= Collegium of State Expenses =

The Collegium of State Expenses (Schtats-kontor, or of the Treasury; also College) was a Russian executive body (collegium), created in the government reform of 1717. It was de-established during the decentralising reforms of Catherine II of Russia. Its first President was Ivan Musin-Pushkin.

== History ==
In 1711, following the establishment of the highest governing body - the Senate, the formation of sectoral governing bodies began - the colleges, replaced the order (Prikaz) system. According to the Swedish model, three colleges were established in the management of the reformed public finances: the chamber-college was in charge of income, the stats-office-college was in charge of expenditures and the revision college– responsible for the checks. Previously, the control over the state funds expenditures have been executed by the Prikaz on audited cases.

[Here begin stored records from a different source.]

/-! ### `advance` -/

@[simp] theorem State.advance_cfg : (s.advance).cfg = s.cfg := rfl
@[simp] theorem State.advance_crc : (s.advance).crc = s.crc := rfl
@[simp] theorem State.advance_rxBuf : (s.advance).rxBuf = s.rxBuf := rfl
@[simp] theorem State.advance_rxIdx : (s.advance).rxIdx = s.rxIdx := rfl
@[simp] theorem State.advance_req : (s.advance).req = s.req := rfl
@[simp] theorem State.advance_disp : (s.advance).disp = s.disp := rfl
@[simp] theorem State.advance_lastResp : (s.advance).lastResp = s.lastResp := rfl
@[simp] theorem State.advance_lastValid : (s.advance).lastValid = s.lastValid := rfl
@[simp] theorem State.advance_spiOut : (s.advance).spiOut = s.spiOut := rfl
@[simp] theorem State.advance_spiOidx : (s.advance).spiOidx = s.spiOidx := rfl
@[simp] theorem State.advance_nv : (s.advance).nv = s.nv := rfl
@[simp] theorem State.advance_resetRequired : (s.advance).resetRequired = s.resetRequired := rfl
@[simp] theorem State.advance_rxOverrunFrame : (s.advance).rxOverrunFrame = s.rxOverrunFrame := rfl
@[simp] theorem State.advance_kbdPend : (s.advance).kbdPend = s.kbdPend := rfl
@[simp] theorem State.advance_kbd : (s.advance).kbd = s.kbd := rfl
@[simp] theorem State.advance_mouse : (s.advance).mouse = s.mouse := rfl
@[simp] theorem State.advance_env : (s.advance).env = s.env := rfl
@[simp] theorem State.advance_result : (s.advance).result = s.result := rfl
@[simp] theorem State.advance_out : (s.advance).out = s.out := rfl
@[simp] theorem State.advance_draws : (s.advance).draws = s.draws := rfl
@[simp] theorem State.advance_nvTorn : (s.advance).nvTorn = s.nvTorn := rfl
@[simp] theorem State.advance_sched : (s.advance).sched = s.sched := rfl
@[simp] theorem State.advance_loop : s.advance.loop = s.loop.succ := rfl

/-! ### `popEvent` -/

@[simp] theorem State.popEvent_cfg : (s.popEvent).cfg = s.cfg := rfl
@[simp] theorem State.popEvent_crc : (s.popEvent).crc = s.crc := rfl
@[simp] theorem State.popEvent_rxBuf : (s.popEvent).rxBuf = s.rxBuf := rfl
@[simp] theorem State.popEvent_rxIdx : (s.popEvent).rxIdx = s.rxIdx := rfl
@[simp] theorem State.popEvent_req : (s.popEvent).req = s.req := rfl
@[simp] theorem State.popEvent_disp : (s.popEvent).disp = s.disp := rfl
@[simp] theorem State.popEvent_lastResp : (s.popEvent).lastResp = s.lastResp := rfl
@[simp] theorem State.popEvent_lastValid : (s.popEvent).lastValid = s.lastValid := rfl
@[simp] theorem State.popEvent_spiOut : (s.popEvent).spiOut = s.spiOut := rfl
@[simp] theorem State.popEvent_spiOidx : (s.popEvent).spiOidx = s.spiOidx := rfl
@[simp] theorem State.popEvent_nv : (s.popEvent).nv = s.nv := rfl
@[simp] theorem State.popEvent_resetRequired : (s.popEvent).resetRequired = s.resetRequired := rfl
@[simp] theorem State.popEvent_rxOverrunFrame : (s.popEvent).rxOverrunFrame = s.rxOverrunFrame := rfl
@[simp] theorem State.popEvent_kbdPend : (s.popEvent).kbdPend = s.kbdPend := rfl
@[simp] theorem State.popEvent_kbd : (s.popEvent).kbd = s.kbd := rfl
@[simp] theorem State.popEvent_mouse : (s.popEvent).mouse = s.mouse := rfl
@[simp] theorem State.popEvent_env : (s.popEvent).env = s.env := rfl
@[simp] theorem State.popEvent_loop : (s.popEvent).loop = s.loop := rfl
@[simp] theorem State.popEvent_result : (s.popEvent).result = s.result := rfl
@[simp] theorem State.popEvent_out : (s.popEvent).out = s.out := rfl
@[simp] theorem State.popEvent_draws : (s.popEvent).draws = s.draws := rfl
@[simp] theorem State.popEvent_nvTorn : (s.popEvent).nvTorn = s.nvTorn := rfl
@[simp] theorem State.popEvent_sched : s.popEvent.sched = s.sched.tail := rfl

In December 1717, the staffs of the collegium were approved, and the president and vice president were appointed. The first president of the college was the Count I.A. Musin-Pushkin. The General Regulations determined the structure and procedure of office work in the college, and the college was located in the St. Petersburg. The functions of the collegium were delegated from the Big Treasury Prikaz, approved in December 1718, included the allocation of certain amounts to the state institutions and to the officials through local cash registers (renters), administered by renters appointed by the provincial college.

In November 1723, the Shtats-chamber-college from an independent governing body was transformed into the Shtats-chamber: in 1723-1726 in the structure of the Senate, and in 1726-1730 as part of the Chambers-College. However, in July 1730, to the Shats-chamber was returned to the statute of an independent college.

In the course of the local government reform carried out by Catherine II, new central government bodies and provincial institutions were established in the public finance sector: treasuries in St. Petersburg and Moscow, as well as provincial treasury chambers and county treasuries. They also incorporated the tasks of the divisions of the Shtats- chamber –college, which was abolished in 1780.